EXERCISE PROMPT
Every line in the data below from the one containing "plain cells: the" down to the one containing "List.range' 0x70 16 ++", both included, must be retyped exactly; no other line is to appear.

SUPPLIED MATERIAL

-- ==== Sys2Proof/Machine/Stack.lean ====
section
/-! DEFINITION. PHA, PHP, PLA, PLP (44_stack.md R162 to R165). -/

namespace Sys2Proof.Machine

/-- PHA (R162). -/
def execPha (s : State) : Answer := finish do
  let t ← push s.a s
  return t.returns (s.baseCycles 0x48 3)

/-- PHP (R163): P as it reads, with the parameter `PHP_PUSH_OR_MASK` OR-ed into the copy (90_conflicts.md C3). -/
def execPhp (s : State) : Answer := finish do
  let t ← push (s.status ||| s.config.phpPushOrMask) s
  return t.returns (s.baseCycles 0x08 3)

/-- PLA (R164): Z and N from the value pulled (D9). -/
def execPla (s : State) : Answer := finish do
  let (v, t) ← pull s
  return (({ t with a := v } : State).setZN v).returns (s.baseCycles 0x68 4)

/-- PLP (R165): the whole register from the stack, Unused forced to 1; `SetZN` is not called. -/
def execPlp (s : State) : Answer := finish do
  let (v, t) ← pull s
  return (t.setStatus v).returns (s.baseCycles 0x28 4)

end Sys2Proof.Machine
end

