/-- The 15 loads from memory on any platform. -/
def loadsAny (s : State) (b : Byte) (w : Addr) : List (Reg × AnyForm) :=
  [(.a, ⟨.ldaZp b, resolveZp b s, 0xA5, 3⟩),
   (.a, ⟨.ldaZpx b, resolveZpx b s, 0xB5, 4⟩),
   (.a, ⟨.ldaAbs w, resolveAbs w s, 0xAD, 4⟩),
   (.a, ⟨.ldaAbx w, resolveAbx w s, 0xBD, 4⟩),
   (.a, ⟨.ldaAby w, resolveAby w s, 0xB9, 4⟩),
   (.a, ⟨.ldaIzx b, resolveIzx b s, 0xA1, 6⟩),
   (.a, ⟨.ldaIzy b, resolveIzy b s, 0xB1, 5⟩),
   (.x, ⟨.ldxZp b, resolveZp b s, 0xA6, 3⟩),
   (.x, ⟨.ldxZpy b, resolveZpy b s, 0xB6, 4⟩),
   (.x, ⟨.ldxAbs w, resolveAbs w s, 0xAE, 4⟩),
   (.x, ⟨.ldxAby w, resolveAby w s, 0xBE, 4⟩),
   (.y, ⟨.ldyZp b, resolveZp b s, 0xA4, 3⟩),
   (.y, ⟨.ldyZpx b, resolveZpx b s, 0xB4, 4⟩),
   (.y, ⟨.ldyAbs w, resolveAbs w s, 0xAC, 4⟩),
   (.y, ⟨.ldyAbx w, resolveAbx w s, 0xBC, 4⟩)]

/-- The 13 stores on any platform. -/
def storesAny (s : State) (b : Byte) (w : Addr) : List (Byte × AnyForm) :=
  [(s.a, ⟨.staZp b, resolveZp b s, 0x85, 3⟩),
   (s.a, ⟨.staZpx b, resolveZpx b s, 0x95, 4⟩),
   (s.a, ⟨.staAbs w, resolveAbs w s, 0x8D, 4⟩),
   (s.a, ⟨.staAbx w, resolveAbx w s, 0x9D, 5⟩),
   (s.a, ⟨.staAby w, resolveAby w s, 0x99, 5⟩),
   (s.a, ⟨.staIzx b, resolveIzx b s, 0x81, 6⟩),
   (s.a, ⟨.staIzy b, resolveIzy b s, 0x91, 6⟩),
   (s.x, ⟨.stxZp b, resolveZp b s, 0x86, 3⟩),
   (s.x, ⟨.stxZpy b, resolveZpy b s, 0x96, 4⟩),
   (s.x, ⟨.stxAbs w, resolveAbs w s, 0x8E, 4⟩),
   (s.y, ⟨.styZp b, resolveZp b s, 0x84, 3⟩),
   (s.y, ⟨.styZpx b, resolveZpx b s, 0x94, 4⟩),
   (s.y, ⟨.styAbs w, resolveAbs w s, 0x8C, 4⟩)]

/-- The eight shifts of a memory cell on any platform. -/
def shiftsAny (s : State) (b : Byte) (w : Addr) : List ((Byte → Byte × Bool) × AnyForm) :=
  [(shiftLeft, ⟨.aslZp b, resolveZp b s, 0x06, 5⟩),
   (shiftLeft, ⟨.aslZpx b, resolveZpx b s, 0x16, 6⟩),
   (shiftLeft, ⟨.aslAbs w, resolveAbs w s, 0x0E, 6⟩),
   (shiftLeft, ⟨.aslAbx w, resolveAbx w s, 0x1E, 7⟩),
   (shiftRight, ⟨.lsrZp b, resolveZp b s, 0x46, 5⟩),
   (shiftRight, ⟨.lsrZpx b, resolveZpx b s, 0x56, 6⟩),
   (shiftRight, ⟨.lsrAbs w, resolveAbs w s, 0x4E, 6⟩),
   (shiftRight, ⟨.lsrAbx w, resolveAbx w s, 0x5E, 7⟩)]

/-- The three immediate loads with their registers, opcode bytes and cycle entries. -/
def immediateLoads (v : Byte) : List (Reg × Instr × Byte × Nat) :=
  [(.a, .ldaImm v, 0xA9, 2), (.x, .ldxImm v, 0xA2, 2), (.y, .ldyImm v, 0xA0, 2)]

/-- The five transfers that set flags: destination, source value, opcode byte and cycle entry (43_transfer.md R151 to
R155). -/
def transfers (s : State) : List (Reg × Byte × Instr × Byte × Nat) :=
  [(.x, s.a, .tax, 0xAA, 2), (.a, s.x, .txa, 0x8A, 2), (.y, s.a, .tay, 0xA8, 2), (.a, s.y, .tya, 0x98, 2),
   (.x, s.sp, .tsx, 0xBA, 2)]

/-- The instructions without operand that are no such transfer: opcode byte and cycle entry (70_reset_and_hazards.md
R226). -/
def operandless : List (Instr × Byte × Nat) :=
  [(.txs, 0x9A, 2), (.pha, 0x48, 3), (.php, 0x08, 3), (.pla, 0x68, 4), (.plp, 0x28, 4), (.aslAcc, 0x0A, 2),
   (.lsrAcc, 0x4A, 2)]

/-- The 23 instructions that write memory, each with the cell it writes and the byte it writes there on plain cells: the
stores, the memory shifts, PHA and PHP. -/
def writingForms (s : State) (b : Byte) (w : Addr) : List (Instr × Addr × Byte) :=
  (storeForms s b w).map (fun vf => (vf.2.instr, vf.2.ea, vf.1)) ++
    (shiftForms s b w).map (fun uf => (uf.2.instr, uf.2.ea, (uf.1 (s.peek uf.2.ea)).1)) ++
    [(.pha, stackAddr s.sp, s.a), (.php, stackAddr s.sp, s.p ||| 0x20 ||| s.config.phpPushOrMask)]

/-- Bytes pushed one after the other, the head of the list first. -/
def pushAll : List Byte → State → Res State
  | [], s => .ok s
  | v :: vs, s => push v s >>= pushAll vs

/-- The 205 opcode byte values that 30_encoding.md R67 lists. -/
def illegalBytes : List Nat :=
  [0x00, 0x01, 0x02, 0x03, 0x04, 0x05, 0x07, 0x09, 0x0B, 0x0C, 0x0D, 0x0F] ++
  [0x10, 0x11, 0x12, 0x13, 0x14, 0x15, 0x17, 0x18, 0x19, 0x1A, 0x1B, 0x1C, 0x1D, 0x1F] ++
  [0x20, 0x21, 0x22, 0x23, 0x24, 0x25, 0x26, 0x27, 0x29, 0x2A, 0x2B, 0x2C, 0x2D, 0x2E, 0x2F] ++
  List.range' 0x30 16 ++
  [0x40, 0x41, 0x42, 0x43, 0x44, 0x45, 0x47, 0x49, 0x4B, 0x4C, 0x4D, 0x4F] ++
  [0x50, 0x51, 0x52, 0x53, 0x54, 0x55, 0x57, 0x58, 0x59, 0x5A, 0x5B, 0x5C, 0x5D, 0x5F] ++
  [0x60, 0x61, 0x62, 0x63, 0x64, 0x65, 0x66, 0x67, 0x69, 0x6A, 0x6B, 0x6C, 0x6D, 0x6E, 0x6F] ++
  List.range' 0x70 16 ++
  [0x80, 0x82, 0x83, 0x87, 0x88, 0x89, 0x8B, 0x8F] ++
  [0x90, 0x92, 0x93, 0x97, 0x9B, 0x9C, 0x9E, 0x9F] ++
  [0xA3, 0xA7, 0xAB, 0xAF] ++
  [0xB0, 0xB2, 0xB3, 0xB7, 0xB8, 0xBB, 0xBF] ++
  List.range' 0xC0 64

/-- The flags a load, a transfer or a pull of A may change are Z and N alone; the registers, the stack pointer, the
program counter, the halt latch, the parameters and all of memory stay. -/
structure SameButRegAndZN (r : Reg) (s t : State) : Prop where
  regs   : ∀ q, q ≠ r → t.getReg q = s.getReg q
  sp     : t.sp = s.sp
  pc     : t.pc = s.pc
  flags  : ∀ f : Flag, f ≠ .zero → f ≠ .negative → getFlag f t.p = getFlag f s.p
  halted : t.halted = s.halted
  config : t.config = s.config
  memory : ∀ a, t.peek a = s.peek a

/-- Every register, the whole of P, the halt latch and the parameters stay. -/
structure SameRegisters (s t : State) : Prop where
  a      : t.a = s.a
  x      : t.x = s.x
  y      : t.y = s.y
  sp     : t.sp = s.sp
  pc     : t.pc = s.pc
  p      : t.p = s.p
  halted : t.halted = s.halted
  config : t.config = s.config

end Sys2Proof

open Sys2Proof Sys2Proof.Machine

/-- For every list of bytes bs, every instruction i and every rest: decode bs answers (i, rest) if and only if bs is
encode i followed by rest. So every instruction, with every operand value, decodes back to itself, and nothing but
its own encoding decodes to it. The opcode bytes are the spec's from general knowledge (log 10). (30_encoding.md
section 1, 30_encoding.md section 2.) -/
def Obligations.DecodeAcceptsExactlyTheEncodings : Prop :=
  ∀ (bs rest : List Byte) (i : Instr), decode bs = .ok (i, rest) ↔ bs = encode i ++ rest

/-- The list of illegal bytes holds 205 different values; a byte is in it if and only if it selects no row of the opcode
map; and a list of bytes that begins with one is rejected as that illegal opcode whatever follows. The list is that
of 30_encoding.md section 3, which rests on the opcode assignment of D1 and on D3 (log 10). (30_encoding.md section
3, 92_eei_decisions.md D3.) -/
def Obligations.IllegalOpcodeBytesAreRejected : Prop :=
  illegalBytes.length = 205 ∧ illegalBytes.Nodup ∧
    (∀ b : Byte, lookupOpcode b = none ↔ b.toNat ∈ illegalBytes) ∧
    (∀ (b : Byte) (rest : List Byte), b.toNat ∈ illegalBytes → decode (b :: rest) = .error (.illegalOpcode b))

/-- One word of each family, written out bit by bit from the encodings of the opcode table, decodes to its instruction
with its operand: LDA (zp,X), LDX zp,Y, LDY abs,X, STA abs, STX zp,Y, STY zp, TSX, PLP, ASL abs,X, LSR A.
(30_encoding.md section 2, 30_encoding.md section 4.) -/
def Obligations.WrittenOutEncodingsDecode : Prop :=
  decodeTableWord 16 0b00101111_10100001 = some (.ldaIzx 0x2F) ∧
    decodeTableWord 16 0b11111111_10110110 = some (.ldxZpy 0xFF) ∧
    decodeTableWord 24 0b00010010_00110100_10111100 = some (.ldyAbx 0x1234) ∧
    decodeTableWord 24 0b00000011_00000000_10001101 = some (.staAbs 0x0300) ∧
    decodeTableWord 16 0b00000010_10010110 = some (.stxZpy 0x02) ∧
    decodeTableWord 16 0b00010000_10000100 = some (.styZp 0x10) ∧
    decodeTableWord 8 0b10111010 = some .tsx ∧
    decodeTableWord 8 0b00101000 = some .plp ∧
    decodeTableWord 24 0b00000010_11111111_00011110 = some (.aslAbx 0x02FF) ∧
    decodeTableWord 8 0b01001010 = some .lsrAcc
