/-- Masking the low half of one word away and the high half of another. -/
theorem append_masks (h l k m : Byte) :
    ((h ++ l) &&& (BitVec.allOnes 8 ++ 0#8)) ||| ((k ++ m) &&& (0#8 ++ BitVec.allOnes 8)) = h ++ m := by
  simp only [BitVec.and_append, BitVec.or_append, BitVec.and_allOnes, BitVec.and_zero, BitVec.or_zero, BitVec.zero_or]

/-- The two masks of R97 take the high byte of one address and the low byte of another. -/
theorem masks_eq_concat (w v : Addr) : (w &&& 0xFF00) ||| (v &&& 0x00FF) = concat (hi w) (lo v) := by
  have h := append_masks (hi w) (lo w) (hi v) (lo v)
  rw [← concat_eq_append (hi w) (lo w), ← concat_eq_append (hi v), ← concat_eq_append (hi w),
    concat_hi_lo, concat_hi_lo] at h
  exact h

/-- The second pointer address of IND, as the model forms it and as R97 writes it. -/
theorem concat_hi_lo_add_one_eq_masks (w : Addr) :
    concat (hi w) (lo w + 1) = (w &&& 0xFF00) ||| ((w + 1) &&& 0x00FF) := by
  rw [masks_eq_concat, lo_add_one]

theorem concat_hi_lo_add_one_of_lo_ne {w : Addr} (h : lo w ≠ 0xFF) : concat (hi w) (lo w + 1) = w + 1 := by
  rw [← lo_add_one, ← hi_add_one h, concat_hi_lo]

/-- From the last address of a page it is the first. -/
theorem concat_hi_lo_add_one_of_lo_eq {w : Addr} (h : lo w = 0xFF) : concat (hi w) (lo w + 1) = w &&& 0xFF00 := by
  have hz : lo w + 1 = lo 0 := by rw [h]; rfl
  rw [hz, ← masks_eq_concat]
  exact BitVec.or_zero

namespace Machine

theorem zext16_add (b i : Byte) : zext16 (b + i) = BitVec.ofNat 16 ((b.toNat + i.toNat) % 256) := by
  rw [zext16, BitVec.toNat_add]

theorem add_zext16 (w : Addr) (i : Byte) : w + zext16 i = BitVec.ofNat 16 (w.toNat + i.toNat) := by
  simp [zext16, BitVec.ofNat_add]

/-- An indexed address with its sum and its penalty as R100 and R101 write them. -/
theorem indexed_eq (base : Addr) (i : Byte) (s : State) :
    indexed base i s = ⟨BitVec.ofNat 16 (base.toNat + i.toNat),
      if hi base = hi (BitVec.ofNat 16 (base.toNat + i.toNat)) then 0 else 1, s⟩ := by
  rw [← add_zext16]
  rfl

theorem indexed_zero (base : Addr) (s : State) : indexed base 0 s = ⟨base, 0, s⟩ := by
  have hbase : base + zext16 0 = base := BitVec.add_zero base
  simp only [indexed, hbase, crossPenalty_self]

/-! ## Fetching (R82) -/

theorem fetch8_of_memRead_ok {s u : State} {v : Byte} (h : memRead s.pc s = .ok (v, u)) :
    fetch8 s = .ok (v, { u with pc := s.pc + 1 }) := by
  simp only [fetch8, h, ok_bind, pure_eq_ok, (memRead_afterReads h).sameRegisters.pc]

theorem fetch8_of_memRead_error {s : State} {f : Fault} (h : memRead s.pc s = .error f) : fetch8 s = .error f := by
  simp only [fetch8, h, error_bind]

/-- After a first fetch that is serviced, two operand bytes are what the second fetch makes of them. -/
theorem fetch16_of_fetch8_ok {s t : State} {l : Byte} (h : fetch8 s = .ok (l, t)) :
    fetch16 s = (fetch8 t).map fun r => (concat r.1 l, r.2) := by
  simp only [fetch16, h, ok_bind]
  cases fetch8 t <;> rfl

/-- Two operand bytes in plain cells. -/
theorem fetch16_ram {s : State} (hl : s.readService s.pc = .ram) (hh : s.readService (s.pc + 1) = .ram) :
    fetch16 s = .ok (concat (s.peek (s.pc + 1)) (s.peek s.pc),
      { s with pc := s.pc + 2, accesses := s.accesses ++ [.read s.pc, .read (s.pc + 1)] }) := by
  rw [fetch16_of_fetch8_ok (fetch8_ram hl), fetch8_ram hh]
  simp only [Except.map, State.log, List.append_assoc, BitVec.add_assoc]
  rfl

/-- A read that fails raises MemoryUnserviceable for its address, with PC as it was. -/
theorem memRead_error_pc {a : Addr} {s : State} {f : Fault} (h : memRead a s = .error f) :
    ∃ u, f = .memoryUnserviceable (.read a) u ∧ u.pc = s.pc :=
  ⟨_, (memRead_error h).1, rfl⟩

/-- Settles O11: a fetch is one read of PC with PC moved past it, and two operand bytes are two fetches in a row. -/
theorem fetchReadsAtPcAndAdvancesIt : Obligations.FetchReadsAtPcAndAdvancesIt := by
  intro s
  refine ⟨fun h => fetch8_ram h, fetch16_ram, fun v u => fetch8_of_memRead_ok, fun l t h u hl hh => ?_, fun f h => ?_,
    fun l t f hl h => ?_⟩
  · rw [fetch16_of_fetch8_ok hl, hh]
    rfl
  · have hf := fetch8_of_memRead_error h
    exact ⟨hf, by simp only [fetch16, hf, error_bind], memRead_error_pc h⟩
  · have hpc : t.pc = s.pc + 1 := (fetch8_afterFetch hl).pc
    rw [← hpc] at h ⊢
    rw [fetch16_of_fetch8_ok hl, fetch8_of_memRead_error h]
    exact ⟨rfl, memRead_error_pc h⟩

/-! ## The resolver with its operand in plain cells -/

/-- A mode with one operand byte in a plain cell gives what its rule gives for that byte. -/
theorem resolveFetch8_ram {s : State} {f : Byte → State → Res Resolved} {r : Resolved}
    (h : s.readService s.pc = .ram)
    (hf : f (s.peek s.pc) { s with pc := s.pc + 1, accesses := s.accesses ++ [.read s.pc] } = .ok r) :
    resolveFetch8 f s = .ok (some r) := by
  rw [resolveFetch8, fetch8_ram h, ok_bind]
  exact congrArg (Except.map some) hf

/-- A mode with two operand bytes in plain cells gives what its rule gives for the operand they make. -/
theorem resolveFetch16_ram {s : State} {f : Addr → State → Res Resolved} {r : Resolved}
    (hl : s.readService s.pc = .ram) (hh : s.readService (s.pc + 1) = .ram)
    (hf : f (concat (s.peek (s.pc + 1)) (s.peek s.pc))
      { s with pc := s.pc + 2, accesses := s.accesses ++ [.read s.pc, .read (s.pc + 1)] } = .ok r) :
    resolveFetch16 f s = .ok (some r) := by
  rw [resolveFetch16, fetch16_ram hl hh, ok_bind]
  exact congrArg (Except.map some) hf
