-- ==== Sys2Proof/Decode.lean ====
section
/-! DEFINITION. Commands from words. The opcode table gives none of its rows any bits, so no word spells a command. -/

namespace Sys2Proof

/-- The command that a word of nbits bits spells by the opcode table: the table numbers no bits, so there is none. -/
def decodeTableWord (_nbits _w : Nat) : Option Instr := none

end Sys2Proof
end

OUTPUT OF THE EXERCISE
/-- The 23 instructions that write memory, each with the cell it writes and the byte it writes there on plain cells: the
stores, the memory shifts, PHA and PHP. -/
def writingForms (s : State) (b : Byte) (w : Addr) : List (Instr × Addr × Byte) :=
  (storeForms s b w).map (fun vf => (vf.2.instr, vf.2.ea, vf.1)) ++
    (shiftForms s b w).map (fun uf => (uf.2.instr, uf.2.ea, (uf.1 (s.peek uf.2.ea)).1)) ++
    [(.pha, stackAddr s.sp, s.a), (.php, stackAddr s.sp, s.p ||| 0x20 ||| s.config.phpPushOrMask)]

/-- Bytes pushed one after the other, the head of the list first. -/
def pushAll : List Byte → State → Res State
  | [], s => .ok s
  | v :: vs, s => push v s >>= pushAll vs

/-- The 205 opcode byte values that 30_encoding.md R67 lists. -/
def illegalBytes : List Nat :=
  [0x00, 0x01, 0x02, 0x03, 0x04, 0x05, 0x07, 0x09, 0x0B, 0x0C, 0x0D, 0x0F] ++
  [0x10, 0x11, 0x12, 0x13, 0x14, 0x15, 0x17, 0x18, 0x19, 0x1A, 0x1B, 0x1C, 0x1D, 0x1F] ++
  [0x20, 0x21, 0x22, 0x23, 0x24, 0x25, 0x26, 0x27, 0x29, 0x2A, 0x2B, 0x2C, 0x2D, 0x2E, 0x2F] ++
  List.range' 0x30 16 ++
  [0x40, 0x41, 0x42, 0x43, 0x44, 0x45, 0x47, 0x49, 0x4B, 0x4C, 0x4D, 0x4F] ++
  [0x50, 0x51, 0x52, 0x53, 0x54, 0x55, 0x57, 0x58, 0x59, 0x5A, 0x5B, 0x5C, 0x5D, 0x5F] ++
  [0x60, 0x61, 0x62, 0x63, 0x64, 0x65, 0x66, 0x67, 0x69, 0x6A, 0x6B, 0x6C, 0x6D, 0x6E, 0x6F] ++
  List.range' 0x70 16 ++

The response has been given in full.